13. Amendment of the Plan. The Board of Directors may amend the Plan from time to time in such
manner as it may deem advisable; provided, that, the Board of Directors may not amend the Plan, without
shareholder approval, if such approval is required in order to comply with the Code or other applicable laws, or to
comply with applicable stock exchange requirements. No amendment to the Plan shall materially adversely affect
any outstanding Award, however, without the consent of the Optionee or Participant, as applicable, or unless the
Committee acts under Section 16(a). The material terms of the performance goals must be reapproved by the
Company’s shareholders no later than the first shareholders meeting that occurs in the fifth year following the year in
which the shareholders previously approved the such performance goals, if additional grants of Restricted Stock are
to be made under Section 9(d) as qualified performance-based compensation and if required by Section 162(m) of
the Code or the regulations thereunder.
14. No Continued Employment. The grant of an Award pursuant to the Plan shall not be construed to
imply or to constitute evidence of any agreement, express or implied, on the part of the Company or any Affiliate to
retain the Optionee or Participant in the employ of the Company or an Affiliate and/or as a member of the
Company’s Board of Directors or in any other capacity.

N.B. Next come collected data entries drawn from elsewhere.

-- ==== Sys2Proof/Laws/State.lean ====
section
/-! SUPPORT. What each primitive update of the machine leaves as it was, and what it reads back: one lemma per field and update. -/

namespace Sys2Proof.Machine

@[simp] theorem Mach.wr_fuses (m : Mach) (f : Fld) (p v : Nat) : (m.wr f p v).fuses = m.fuses := (rfl)
@[simp] theorem Mach.wr_mem (m : Mach) (f : Fld) (p v : Nat) : (m.wr f p v).mem = m.mem := (rfl)
@[simp] theorem Mach.wr_bankBad (m : Mach) (f : Fld) (p v : Nat) : (m.wr f p v).bankBad = m.bankBad := (rfl)
@[simp] theorem Mach.wr_tiles (m : Mach) (f : Fld) (p v : Nat) : (m.wr f p v).tiles = m.tiles := (rfl)
@[simp] theorem Mach.wr_ves (m : Mach) (f : Fld) (p v : Nat) : (m.wr f p v).ves = m.ves := (rfl)
@[simp] theorem Mach.wr_arbs (m : Mach) (f : Fld) (p v : Nat) : (m.wr f p v).arbs = m.arbs := (rfl)
@[simp] theorem Mach.wr_bankOut (m : Mach) (f : Fld) (p v : Nat) : (m.wr f p v).bankOut = m.bankOut := (rfl)
@[simp] theorem Mach.wr_arrayCycle (m : Mach) (f : Fld) (p v : Nat) : (m.wr f p v).arrayCycle = m.arrayCycle := (rfl)
@[simp] theorem Mach.wr_nocCycle (m : Mach) (f : Fld) (p v : Nat) : (m.wr f p v).nocCycle = m.nocCycle := (rfl)
@[simp] theorem Mach.wr_near (m : Mach) (f : Fld) (p v : Nat) : (m.wr f p v).near = m.near := (rfl)
@[simp] theorem Mach.wr_test (m : Mach) (f : Fld) (p v : Nat) : (m.wr f p v).test = m.test := (rfl)
@[simp] theorem Mach.wr_far (m : Mach) (f : Fld) (p v : Nat) : (m.wr f p v).far = m.far := (rfl)
@[simp] theorem Mach.wr_alm (m : Mach) (f : Fld) (p v : Nat) : (m.wr f p v).alm = m.alm := (rfl)
@[simp] theorem Mach.wr_ses (m : Mach) (f : Fld) (p v : Nat) : (m.wr f p v).ses = m.ses := (rfl)
@[simp] theorem Mach.wr_net (m : Mach) (f : Fld) (p v : Nat) : (m.wr f p v).net = m.net := (rfl)
@[simp] theorem Mach.wr_fab (m : Mach) (f : Fld) (p v : Nat) : (m.wr f p v).fab = m.fab := (rfl)
@[simp] theorem Mach.wr_slices (m : Mach) (f : Fld) (p v : Nat) : (m.wr f p v).slices = m.slices := (rfl)
@[simp] theorem Mach.wr_cfg (m : Mach) (f : Fld) (p v : Nat) : (m.wr f p v).cfg = m.cfg := (rfl)
@[simp] theorem Mach.wr_lanes (m : Mach) (f : Fld) (p v : Nat) : (m.wr f p v).lanes = m.lanes := (rfl)
@[simp] theorem Mach.wr_ports (m : Mach) (f : Fld) (p v : Nat) : (m.wr f p v).ports = m.ports := (rfl)
@[simp] theorem Mach.wr_hl (m : Mach) (f : Fld) (p v : Nat) : (m.wr f p v).hl = m.hl := (rfl)
@[simp] theorem Mach.wr_fw (m : Mach) (f : Fld) (p v : Nat) : (m.wr f p v).fw = m.fw := (rfl)
@[simp] theorem Mach.wr_ticks (m : Mach) (f : Fld) (p v : Nat) : (m.wr f p v).ticks = m.ticks := (rfl)
@[simp] theorem Mach.wr_pow (m : Mach) (f : Fld) (p v : Nat) : (m.wr f p v).pow = m.pow := (rfl)
@[simp] theorem Mach.wr_out (m : Mach) (f : Fld) (p v : Nat) : (m.wr f p v).out = m.out := (rfl)
@[simp] theorem Mach.wr_free (m : Mach) (f : Fld) (p v : Nat) : (m.wr f p v).free = m.free := (rfl)
@[simp] theorem Mach.wr_byte (m : Mach) (f : Fld) (p v : Nat) (a : Nat) : (m.wr f p v).byte a = m.byte a := (rfl)
@[simp] theorem Mach.wr_tile (m : Mach) (f : Fld) (p v : Nat) (t : Nat) : (m.wr f p v).tile t = m.tile t := (rfl)
@[simp] theorem Mach.wr_ve (m : Mach) (f : Fld) (p v : Nat) (c : Nat) : (m.wr f p v).ve c = m.ve c := (rfl)
@[simp] theorem Mach.wr_arb (m : Mach) (f : Fld) (p v : Nat) (a : ArbId) : (m.wr f p v).arb a = m.arb a := (rfl)
@[simp] theorem Mach.wr_sl (m : Mach) (f : Fld) (p v : Nat) (k : Nat) : (m.wr f p v).sl k = m.sl k := (rfl)
@[simp] theorem Mach.wr_lane (m : Mach) (f : Fld) (p v : Nat) (n : Nat) : (m.wr f p v).lane n = m.lane n := (rfl)
@[simp] theorem Mach.wr_port (m : Mach) (f : Fld) (p v : Nat) (n : Nat) : (m.wr f p v).port n = m.port n := (rfl)
@[simp] theorem Mach.wr_se (m : Mach) (f : Fld) (p v : Nat) (d e : Nat) : (m.wr f p v).se d e = m.se d e := (rfl)
@[simp] theorem Mach.wr_farCh (m : Mach) (f : Fld) (p v : Nat) (h : Nat) : (m.wr f p v).farCh h = m.farCh h := (rfl)
@[simp] theorem Mach.wr_fni (m : Mach) (f : Fld) (p v : Nat) (k : Nat) : (m.wr f p v).fni k = m.fni k := (rfl)
@[simp] theorem Mach.wr_proc (m : Mach) (f : Fld) (p v : Nat) (p' : Nat) : (m.wr f p v).proc p' = m.proc p' := (rfl)

@[simp] theorem Mach.ev_fuses (m : Mach) (f : Fld) (p : Nat) : (m.ev f p).fuses = m.fuses := (rfl)
@[simp] theorem Mach.ev_mem (m : Mach) (f : Fld) (p : Nat) : (m.ev f p).mem = m.mem := (rfl)
@[simp] theorem Mach.ev_bankBad (m : Mach) (f : Fld) (p : Nat) : (m.ev f p).bankBad = m.bankBad := (rfl)
@[simp] theorem Mach.ev_tiles (m : Mach) (f : Fld) (p : Nat) : (m.ev f p).tiles = m.tiles := (rfl)
@[simp] theorem Mach.ev_ves (m : Mach) (f : Fld) (p : Nat) : (m.ev f p).ves = m.ves := (rfl)
@[simp] theorem Mach.ev_arbs (m : Mach) (f : Fld) (p : Nat) : (m.ev f p).arbs = m.arbs := (rfl)
@[simp] theorem Mach.ev_bankOut (m : Mach) (f : Fld) (p : Nat) : (m.ev f p).bankOut = m.bankOut := (rfl)
@[simp] theorem Mach.ev_arrayCycle (m : Mach) (f : Fld) (p : Nat) : (m.ev f p).arrayCycle = m.arrayCycle := (rfl)
@[simp] theorem Mach.ev_nocCycle (m : Mach) (f : Fld) (p : Nat) : (m.ev f p).nocCycle = m.nocCycle := (rfl)
@[simp] theorem Mach.ev_near (m : Mach) (f : Fld) (p : Nat) : (m.ev f p).near = m.near := (rfl)
@[simp] theorem Mach.ev_test (m : Mach) (f : Fld) (p : Nat) : (m.ev f p).test = m.test := (rfl)
@[simp] theorem Mach.ev_far (m : Mach) (f : Fld) (p : Nat) : (m.ev f p).far = m.far := (rfl)
@[simp] theorem Mach.ev_alm (m : Mach) (f : Fld) (p : Nat) : (m.ev f p).alm = m.alm := (rfl)
@[simp] theorem Mach.ev_ses (m : Mach) (f : Fld) (p : Nat) : (m.ev f p).ses = m.ses := (rfl)
@[simp] theorem Mach.ev_net (m : Mach) (f : Fld) (p : Nat) : (m.ev f p).net = m.net := (rfl)
@[simp] theorem Mach.ev_fab (m : Mach) (f : Fld) (p : Nat) : (m.ev f p).fab = m.fab := (rfl)
@[simp] theorem Mach.ev_slices (m : Mach) (f : Fld) (p : Nat) : (m.ev f p).slices = m.slices := (rfl)
@[simp] theorem Mach.ev_cfg (m : Mach) (f : Fld) (p : Nat) : (m.ev f p).cfg = m.cfg := (rfl)
@[simp] theorem Mach.ev_lanes (m : Mach) (f : Fld) (p : Nat) : (m.ev f p).lanes = m.lanes := (rfl)
@[simp] theorem Mach.ev_ports (m : Mach) (f : Fld) (p : Nat) : (m.ev f p).ports = m.ports := (rfl)
@[simp] theorem Mach.ev_hl (m : Mach) (f : Fld) (p : Nat) : (m.ev f p).hl = m.hl := (rfl)
@[simp] theorem Mach.ev_fw (m : Mach) (f : Fld) (p : Nat) : (m.ev f p).fw = m.fw := (rfl)
@[simp] theorem Mach.ev_ticks (m : Mach) (f : Fld) (p : Nat) : (m.ev f p).ticks = m.ticks := (rfl)
@[simp] theorem Mach.ev_pow (m : Mach) (f : Fld) (p : Nat) : (m.ev f p).pow = m.pow := (rfl)
@[simp] theorem Mach.ev_out (m : Mach) (f : Fld) (p : Nat) : (m.ev f p).out = m.out := (rfl)
@[simp] theorem Mach.ev_free (m : Mach) (f : Fld) (p : Nat) : (m.ev f p).free = m.free := (rfl)
@[simp] theorem Mach.ev_byte (m : Mach) (f : Fld) (p : Nat) (a : Nat) : (m.ev f p).byte a = m.byte a := (rfl)
@[simp] theorem Mach.ev_tile (m : Mach) (f : Fld) (p : Nat) (t : Nat) : (m.ev f p).tile t = m.tile t := (rfl)
@[simp] theorem Mach.ev_ve (m : Mach) (f : Fld) (p : Nat) (c : Nat) : (m.ev f p).ve c = m.ve c := (rfl)
@[simp] theorem Mach.ev_arb (m : Mach) (f : Fld) (p : Nat) (a : ArbId) : (m.ev f p).arb a = m.arb a := (rfl)
@[simp] theorem Mach.ev_sl (m : Mach) (f : Fld) (p : Nat) (k : Nat) : (m.ev f p).sl k = m.sl k := (rfl)
@[simp] theorem Mach.ev_lane (m : Mach) (f : Fld) (p : Nat) (n : Nat) : (m.ev f p).lane n = m.lane n := (rfl)
@[simp] theorem Mach.ev_port (m : Mach) (f : Fld) (p : Nat) (n : Nat) : (m.ev f p).port n = m.port n := (rfl)
@[simp] theorem Mach.ev_se (m : Mach) (f : Fld) (p : Nat) (d e : Nat) : (m.ev f p).se d e = m.se d e := (rfl)
@[simp] theorem Mach.ev_farCh (m : Mach) (f : Fld) (p : Nat) (h : Nat) : (m.ev f p).farCh h = m.farCh h := (rfl)
@[simp] theorem Mach.ev_fni (m : Mach) (f : Fld) (p : Nat) (k : Nat) : (m.ev f p).fni k = m.fni k := (rfl)
@[simp] theorem Mach.ev_proc (m : Mach) (f : Fld) (p : Nat) (p' : Nat) : (m.ev f p).proc p' = m.proc p' := (rfl)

15. Withholding of Taxes. Whenever the Company proposes or is required to deliver or transfer
Shares in connection with the exercise of an Option or in connection with the Vesting of Restricted Stock, the
Company shall have the right to (a) require the recipient to remit or otherwise make available to the Company an
amount sufficient to satisfy any federal, state and/or local withholding tax requirements prior to the delivery or
transfer of any certificate or certificates for such Shares or (b) take whatever action it deems necessary to protect its
interests with respect to tax liabilities, including without limitation allowing the Optionee or Participant to surrender,
or have the Company retain from Shares which are otherwise issuable or deliverable in connection with an Award a
number of Shares which have a Fair Market Value equal to such tax liability. The Company’s obligation to make
any delivery or transfer of Shares shall be conditioned on the Optionee’s or Participant’s compliance, to the
Company’s satisfaction, with any withholding requirement.